Input records
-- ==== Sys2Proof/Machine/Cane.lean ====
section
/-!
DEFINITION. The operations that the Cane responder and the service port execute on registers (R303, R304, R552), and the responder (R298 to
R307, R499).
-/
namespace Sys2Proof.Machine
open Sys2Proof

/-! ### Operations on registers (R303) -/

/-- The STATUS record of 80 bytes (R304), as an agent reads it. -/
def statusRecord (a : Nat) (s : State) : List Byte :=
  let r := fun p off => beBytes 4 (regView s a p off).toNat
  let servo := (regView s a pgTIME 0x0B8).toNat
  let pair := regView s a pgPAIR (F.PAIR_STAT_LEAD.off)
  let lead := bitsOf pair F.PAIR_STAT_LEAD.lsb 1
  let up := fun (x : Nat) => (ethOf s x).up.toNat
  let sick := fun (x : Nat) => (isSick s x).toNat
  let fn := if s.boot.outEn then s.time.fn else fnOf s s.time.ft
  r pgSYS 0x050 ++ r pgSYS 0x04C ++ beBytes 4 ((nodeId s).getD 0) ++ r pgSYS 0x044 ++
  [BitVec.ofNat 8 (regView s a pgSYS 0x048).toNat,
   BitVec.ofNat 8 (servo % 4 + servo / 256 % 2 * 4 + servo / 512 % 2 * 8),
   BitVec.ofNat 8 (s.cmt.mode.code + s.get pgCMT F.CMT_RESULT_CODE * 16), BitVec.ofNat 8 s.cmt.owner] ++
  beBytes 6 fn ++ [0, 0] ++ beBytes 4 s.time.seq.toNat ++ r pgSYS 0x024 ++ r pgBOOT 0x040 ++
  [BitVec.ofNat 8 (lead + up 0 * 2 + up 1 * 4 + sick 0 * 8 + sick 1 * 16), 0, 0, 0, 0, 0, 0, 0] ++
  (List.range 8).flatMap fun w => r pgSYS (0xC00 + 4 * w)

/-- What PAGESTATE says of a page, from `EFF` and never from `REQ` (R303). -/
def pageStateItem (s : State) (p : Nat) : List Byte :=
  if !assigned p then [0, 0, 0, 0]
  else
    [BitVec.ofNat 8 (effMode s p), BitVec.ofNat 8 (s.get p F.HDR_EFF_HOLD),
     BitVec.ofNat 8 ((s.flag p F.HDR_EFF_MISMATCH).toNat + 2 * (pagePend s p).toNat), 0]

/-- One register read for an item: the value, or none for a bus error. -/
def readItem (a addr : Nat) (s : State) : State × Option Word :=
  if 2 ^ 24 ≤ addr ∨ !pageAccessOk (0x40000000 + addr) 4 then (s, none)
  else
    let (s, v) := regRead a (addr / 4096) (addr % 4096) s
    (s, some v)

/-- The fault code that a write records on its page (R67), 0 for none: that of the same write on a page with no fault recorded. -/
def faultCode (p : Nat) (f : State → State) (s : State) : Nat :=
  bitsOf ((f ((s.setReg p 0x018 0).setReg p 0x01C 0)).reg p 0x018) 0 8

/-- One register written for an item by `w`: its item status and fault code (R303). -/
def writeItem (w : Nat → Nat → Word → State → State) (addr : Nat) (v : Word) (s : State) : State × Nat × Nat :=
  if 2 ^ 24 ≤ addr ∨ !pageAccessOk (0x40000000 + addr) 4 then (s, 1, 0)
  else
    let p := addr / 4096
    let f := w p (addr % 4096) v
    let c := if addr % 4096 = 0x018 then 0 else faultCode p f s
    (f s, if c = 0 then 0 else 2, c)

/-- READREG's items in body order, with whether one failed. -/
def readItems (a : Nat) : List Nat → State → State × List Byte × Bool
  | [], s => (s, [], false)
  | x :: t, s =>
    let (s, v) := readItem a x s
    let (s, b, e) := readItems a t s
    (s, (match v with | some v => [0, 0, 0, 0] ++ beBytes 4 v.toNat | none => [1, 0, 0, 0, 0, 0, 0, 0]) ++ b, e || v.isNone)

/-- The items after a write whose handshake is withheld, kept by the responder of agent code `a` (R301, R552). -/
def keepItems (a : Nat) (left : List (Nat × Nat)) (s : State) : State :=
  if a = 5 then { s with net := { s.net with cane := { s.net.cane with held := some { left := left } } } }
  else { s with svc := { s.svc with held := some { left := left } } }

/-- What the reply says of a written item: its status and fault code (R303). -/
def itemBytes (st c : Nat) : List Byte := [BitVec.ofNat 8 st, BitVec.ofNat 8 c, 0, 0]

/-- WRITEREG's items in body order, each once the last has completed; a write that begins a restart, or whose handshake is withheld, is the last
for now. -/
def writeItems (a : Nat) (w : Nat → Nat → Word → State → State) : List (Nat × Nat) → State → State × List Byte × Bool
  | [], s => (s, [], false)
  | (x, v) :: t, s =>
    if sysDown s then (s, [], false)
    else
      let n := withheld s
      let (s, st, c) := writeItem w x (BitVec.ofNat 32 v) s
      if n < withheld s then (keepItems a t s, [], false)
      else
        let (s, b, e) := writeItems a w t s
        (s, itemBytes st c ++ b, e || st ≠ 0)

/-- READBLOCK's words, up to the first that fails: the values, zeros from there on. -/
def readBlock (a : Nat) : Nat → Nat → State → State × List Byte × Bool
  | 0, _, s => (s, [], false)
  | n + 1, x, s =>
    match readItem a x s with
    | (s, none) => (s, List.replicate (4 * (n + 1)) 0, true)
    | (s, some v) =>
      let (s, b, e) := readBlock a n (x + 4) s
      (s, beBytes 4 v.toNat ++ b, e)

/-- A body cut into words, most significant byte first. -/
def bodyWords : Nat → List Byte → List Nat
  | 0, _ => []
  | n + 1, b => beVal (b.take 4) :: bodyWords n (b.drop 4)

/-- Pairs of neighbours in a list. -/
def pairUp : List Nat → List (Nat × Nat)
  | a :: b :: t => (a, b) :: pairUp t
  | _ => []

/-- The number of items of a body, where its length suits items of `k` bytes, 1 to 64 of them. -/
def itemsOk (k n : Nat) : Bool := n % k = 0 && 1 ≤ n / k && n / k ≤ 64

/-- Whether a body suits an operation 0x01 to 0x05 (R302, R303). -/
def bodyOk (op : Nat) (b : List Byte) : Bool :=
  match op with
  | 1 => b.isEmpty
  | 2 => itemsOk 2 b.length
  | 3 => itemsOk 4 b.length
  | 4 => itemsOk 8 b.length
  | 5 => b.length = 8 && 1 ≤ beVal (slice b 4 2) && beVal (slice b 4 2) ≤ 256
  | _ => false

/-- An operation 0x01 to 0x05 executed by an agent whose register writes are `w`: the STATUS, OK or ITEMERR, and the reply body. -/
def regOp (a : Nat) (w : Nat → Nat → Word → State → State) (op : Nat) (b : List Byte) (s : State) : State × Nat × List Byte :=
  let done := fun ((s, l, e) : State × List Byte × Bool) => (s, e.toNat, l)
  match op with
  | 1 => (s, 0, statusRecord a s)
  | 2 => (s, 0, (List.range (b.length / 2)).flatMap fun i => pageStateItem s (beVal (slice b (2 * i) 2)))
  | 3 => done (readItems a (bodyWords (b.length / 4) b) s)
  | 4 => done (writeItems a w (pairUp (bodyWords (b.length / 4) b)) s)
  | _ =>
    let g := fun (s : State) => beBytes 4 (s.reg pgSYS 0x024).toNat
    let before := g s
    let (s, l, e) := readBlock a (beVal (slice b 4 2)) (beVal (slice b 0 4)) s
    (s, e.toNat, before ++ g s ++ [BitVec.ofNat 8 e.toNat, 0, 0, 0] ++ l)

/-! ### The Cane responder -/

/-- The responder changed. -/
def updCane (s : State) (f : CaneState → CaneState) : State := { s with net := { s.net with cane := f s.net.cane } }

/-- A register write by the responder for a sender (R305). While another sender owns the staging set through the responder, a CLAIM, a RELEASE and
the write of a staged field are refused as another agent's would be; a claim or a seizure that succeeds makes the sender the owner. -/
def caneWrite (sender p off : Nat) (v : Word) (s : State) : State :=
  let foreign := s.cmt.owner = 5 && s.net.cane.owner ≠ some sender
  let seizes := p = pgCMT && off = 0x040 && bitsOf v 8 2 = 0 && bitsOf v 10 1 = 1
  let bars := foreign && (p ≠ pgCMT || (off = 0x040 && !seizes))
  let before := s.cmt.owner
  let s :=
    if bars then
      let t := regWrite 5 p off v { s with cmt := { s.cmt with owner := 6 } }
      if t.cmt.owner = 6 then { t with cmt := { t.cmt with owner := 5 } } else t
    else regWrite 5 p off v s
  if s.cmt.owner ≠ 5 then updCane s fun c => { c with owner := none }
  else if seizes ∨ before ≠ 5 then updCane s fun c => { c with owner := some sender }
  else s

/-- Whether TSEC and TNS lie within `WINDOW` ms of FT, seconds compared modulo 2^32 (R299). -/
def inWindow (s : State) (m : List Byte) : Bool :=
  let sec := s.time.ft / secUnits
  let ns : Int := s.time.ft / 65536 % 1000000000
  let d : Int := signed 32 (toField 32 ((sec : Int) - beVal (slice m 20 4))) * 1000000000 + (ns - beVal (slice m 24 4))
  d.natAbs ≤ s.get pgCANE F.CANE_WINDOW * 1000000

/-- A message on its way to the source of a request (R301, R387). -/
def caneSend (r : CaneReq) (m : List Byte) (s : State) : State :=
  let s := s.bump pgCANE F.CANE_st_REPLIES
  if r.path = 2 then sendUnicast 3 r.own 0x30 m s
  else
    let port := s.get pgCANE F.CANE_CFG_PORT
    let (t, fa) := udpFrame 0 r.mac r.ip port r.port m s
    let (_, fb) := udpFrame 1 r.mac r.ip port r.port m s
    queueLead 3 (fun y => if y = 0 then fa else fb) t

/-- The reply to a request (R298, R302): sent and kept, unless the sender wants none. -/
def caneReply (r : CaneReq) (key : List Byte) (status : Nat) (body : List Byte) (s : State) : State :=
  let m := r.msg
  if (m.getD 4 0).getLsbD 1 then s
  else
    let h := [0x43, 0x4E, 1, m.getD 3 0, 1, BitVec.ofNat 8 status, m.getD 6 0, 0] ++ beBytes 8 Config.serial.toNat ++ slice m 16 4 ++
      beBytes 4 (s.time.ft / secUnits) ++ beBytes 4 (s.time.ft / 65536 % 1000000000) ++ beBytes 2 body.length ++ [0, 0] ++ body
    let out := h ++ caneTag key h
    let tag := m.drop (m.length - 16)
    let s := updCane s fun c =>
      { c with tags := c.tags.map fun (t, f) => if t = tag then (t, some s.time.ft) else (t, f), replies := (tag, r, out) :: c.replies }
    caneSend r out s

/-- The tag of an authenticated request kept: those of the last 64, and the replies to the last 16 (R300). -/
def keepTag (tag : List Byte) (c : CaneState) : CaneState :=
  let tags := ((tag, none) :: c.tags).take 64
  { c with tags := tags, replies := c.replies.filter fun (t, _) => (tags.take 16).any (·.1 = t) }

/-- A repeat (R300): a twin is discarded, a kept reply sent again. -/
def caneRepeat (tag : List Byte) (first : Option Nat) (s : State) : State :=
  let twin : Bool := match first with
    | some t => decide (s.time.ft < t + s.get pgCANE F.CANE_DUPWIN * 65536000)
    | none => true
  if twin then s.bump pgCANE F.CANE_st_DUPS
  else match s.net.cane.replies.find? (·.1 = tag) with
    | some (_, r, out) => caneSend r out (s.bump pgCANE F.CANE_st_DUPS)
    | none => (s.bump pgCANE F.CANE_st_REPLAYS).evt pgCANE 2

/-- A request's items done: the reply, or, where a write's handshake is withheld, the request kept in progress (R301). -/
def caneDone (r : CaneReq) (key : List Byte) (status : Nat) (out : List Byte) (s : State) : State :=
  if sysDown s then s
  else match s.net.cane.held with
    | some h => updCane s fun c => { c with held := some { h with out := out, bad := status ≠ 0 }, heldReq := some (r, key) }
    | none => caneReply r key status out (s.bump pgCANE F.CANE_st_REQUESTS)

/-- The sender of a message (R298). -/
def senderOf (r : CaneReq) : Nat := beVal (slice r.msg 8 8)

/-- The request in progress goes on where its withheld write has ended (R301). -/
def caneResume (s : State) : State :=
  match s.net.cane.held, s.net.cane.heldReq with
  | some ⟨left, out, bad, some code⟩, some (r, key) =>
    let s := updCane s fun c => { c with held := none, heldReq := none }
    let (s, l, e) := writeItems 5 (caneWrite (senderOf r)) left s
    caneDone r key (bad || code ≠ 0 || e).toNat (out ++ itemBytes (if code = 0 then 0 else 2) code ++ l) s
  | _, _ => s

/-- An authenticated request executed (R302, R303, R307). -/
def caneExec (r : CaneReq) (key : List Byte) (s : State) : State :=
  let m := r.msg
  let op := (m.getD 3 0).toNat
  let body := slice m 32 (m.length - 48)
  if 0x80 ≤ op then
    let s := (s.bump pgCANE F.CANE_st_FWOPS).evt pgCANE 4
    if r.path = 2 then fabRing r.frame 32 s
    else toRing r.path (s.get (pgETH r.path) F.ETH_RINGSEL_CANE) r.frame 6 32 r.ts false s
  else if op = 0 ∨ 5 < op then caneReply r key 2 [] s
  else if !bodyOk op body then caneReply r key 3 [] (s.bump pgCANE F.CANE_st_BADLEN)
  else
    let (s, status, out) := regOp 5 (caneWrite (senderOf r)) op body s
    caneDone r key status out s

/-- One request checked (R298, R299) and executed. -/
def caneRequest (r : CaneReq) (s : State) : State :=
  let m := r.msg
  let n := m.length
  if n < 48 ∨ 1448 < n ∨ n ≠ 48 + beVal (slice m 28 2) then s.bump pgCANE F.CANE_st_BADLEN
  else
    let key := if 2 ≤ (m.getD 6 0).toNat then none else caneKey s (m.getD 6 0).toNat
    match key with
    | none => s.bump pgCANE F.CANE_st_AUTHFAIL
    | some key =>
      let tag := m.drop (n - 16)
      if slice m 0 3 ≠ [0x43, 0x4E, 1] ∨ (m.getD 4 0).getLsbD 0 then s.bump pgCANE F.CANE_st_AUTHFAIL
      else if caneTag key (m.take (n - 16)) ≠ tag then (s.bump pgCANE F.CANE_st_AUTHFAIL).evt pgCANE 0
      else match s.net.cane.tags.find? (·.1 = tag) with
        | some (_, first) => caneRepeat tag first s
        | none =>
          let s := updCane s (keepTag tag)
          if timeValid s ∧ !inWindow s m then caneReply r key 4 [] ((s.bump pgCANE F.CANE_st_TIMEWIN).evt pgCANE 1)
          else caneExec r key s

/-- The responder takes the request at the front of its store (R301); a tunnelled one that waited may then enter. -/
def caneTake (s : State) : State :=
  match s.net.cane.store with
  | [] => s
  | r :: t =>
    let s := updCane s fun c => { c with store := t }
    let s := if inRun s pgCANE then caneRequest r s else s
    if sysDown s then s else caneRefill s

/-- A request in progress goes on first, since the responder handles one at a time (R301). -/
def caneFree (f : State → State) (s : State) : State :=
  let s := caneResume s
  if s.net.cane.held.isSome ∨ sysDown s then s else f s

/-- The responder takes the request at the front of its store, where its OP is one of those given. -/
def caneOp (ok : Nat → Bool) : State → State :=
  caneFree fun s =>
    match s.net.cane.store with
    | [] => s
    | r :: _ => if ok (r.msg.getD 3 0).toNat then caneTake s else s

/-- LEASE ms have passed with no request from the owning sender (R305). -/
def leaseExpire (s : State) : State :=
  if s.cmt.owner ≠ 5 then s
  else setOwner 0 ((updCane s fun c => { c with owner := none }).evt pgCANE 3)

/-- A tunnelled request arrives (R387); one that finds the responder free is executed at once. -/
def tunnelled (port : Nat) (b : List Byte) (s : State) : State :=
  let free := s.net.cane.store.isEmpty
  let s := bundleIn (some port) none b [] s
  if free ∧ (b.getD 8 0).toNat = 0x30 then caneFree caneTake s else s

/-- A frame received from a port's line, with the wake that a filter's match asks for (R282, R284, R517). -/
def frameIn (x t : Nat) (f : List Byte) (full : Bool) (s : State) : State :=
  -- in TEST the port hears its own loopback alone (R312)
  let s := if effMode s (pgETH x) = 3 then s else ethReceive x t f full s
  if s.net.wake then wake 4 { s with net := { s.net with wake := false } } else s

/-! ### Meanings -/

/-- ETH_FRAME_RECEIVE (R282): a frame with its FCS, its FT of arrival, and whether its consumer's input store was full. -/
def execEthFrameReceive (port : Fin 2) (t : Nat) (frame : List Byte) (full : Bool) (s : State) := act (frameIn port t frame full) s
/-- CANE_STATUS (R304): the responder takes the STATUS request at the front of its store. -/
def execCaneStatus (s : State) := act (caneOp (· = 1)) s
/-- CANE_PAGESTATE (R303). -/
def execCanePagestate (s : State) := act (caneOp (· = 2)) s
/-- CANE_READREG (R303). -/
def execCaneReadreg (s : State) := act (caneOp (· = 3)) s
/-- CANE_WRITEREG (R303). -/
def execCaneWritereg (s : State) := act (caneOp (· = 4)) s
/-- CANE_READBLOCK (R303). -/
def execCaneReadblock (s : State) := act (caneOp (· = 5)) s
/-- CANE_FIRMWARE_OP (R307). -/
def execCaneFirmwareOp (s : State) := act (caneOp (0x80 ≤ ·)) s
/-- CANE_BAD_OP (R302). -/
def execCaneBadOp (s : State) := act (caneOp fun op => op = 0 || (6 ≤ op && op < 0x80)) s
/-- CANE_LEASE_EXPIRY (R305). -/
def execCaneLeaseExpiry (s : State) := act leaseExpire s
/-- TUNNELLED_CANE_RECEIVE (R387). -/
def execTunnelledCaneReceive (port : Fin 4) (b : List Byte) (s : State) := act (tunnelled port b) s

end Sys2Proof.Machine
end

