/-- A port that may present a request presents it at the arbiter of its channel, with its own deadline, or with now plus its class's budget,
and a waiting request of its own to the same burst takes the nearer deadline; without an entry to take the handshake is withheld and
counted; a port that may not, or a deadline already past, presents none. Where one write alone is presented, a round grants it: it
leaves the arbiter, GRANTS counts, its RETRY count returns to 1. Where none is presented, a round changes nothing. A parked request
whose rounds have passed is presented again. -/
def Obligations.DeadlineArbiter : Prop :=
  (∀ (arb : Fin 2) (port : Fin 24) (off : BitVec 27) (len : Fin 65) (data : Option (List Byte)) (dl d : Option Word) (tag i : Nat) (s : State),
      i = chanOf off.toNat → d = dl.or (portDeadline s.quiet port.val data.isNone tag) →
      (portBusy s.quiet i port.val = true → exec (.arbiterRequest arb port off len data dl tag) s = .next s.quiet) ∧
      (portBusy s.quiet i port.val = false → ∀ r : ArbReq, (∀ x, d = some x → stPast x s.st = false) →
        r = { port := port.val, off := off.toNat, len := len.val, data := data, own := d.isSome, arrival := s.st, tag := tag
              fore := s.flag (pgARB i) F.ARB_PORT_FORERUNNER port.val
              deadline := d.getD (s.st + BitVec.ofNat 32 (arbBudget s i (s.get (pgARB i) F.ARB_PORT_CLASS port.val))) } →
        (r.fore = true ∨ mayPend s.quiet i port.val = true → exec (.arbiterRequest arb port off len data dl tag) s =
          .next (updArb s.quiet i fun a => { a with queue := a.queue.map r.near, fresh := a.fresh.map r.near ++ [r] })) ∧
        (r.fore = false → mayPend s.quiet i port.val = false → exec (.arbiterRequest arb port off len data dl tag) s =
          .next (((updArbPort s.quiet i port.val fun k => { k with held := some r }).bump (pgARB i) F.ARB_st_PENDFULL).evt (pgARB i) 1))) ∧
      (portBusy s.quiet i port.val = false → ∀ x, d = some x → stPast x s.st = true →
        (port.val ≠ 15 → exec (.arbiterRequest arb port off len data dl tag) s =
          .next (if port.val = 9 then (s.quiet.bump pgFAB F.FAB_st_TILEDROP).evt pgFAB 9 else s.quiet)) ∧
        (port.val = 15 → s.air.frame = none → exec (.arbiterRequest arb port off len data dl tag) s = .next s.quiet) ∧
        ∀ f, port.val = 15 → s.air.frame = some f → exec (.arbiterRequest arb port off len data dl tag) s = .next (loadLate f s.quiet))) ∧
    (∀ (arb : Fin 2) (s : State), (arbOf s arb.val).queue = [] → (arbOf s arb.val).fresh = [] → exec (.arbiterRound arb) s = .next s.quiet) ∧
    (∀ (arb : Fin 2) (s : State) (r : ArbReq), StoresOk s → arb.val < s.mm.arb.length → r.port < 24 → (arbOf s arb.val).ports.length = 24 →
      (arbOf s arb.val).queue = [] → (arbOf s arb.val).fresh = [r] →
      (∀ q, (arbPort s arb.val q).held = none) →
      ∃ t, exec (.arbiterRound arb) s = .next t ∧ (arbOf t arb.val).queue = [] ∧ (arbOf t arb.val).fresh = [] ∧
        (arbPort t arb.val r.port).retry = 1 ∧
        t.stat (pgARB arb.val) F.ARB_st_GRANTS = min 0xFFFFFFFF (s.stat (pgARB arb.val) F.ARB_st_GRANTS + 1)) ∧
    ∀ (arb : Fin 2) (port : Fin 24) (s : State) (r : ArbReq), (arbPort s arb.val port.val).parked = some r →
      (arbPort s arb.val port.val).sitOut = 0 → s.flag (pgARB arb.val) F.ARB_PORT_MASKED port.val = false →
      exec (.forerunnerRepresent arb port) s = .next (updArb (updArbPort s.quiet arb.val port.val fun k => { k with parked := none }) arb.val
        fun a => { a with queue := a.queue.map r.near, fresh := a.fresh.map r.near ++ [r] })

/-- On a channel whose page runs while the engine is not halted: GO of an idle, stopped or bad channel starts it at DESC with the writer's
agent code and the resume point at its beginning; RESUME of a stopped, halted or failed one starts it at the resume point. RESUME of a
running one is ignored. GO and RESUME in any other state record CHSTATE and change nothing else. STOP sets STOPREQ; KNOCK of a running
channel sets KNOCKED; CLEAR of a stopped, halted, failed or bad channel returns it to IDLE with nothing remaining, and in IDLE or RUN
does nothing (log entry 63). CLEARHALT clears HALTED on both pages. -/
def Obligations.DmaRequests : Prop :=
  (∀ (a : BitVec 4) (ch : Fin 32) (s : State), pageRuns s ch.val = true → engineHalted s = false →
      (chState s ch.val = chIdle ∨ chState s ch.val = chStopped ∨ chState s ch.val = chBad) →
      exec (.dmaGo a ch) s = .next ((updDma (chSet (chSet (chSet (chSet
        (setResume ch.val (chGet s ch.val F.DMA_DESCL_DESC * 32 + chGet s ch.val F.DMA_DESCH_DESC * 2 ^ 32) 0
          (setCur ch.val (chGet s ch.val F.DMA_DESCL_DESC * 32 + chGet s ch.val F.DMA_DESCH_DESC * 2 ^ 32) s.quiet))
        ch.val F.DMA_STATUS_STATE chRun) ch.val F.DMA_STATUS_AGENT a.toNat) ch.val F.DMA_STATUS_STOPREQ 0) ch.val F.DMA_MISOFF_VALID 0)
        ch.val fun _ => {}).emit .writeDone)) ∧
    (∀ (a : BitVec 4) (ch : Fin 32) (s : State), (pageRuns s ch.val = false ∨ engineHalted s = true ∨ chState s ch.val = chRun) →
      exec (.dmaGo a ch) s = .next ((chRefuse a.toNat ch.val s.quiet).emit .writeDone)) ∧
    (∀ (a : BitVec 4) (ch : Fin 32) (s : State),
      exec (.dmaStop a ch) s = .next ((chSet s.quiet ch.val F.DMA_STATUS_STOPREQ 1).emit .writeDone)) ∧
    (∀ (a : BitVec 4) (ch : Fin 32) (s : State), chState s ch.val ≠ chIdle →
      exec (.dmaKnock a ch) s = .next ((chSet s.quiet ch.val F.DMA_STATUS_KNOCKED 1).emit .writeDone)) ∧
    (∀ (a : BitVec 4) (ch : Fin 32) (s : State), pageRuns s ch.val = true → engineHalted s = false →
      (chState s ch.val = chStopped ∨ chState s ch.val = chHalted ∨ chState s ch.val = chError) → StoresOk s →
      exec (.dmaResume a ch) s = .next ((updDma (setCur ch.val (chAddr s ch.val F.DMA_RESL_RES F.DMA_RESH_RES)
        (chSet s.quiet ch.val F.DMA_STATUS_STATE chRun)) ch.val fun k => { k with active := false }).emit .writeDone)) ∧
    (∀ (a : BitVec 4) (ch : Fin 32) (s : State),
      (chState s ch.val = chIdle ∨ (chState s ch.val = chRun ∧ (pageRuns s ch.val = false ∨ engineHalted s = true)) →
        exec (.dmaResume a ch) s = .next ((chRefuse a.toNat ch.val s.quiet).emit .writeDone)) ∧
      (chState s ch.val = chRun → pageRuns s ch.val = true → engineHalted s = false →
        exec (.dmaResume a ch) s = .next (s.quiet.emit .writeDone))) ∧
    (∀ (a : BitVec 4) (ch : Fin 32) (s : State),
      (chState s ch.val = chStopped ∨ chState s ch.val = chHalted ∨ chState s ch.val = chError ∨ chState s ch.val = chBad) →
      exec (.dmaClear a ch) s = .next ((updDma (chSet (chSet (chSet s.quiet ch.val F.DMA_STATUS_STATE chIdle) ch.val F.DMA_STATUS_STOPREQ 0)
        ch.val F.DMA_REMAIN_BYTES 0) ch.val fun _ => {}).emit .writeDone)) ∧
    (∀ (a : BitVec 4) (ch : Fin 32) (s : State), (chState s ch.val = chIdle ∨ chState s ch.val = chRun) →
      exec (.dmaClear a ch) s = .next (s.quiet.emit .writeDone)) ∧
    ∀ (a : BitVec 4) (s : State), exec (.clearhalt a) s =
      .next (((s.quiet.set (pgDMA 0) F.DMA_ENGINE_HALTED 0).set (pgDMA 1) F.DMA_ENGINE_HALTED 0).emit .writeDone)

Task description
Go to the line in the material above that contains "exec (.dmaKnock a" and copy exactly from there through the line that contains "ch.val F.DMA_REMAIN_BYTES 0)", stopping after it.

Worked solution
      exec (.dmaKnock a ch) s = .next ((chSet s.quiet ch.val F.DMA_STATUS_KNOCKED 1).emit .writeDone)) ∧
    (∀ (a : BitVec 4) (ch : Fin 32) (s : State), pageRuns s ch.val = true → engineHalted s = false →
      (chState s ch.val = chStopped ∨ chState s ch.val = chHalted ∨ chState s ch.val = chError) → StoresOk s →
      exec (.dmaResume a ch) s = .next ((updDma (setCur ch.val (chAddr s ch.val F.DMA_RESL_RES F.DMA_RESH_RES)
        (chSet s.quiet ch.val F.DMA_STATUS_STATE chRun)) ch.val fun k => { k with active := false }).emit .writeDone)) ∧
    (∀ (a : BitVec 4) (ch : Fin 32) (s : State),
      (chState s ch.val = chIdle ∨ (chState s ch.val = chRun ∧ (pageRuns s ch.val = false ∨ engineHalted s = true)) →
        exec (.dmaResume a ch) s = .next ((chRefuse a.toNat ch.val s.quiet).emit .writeDone)) ∧
      (chState s ch.val = chRun → pageRuns s ch.val = true → engineHalted s = false →
        exec (.dmaResume a ch) s = .next (s.quiet.emit .writeDone))) ∧
    (∀ (a : BitVec 4) (ch : Fin 32) (s : State),
      (chState s ch.val = chStopped ∨ chState s ch.val = chHalted ∨ chState s ch.val = chError ∨ chState s ch.val = chBad) →
      exec (.dmaClear a ch) s = .next ((updDma (chSet (chSet (chSet s.quiet ch.val F.DMA_STATUS_STATE chIdle) ch.val F.DMA_STATUS_STOPREQ 0)
        ch.val F.DMA_REMAIN_BYTES 0) ch.val fun _ => {}).emit .writeDone)) ∧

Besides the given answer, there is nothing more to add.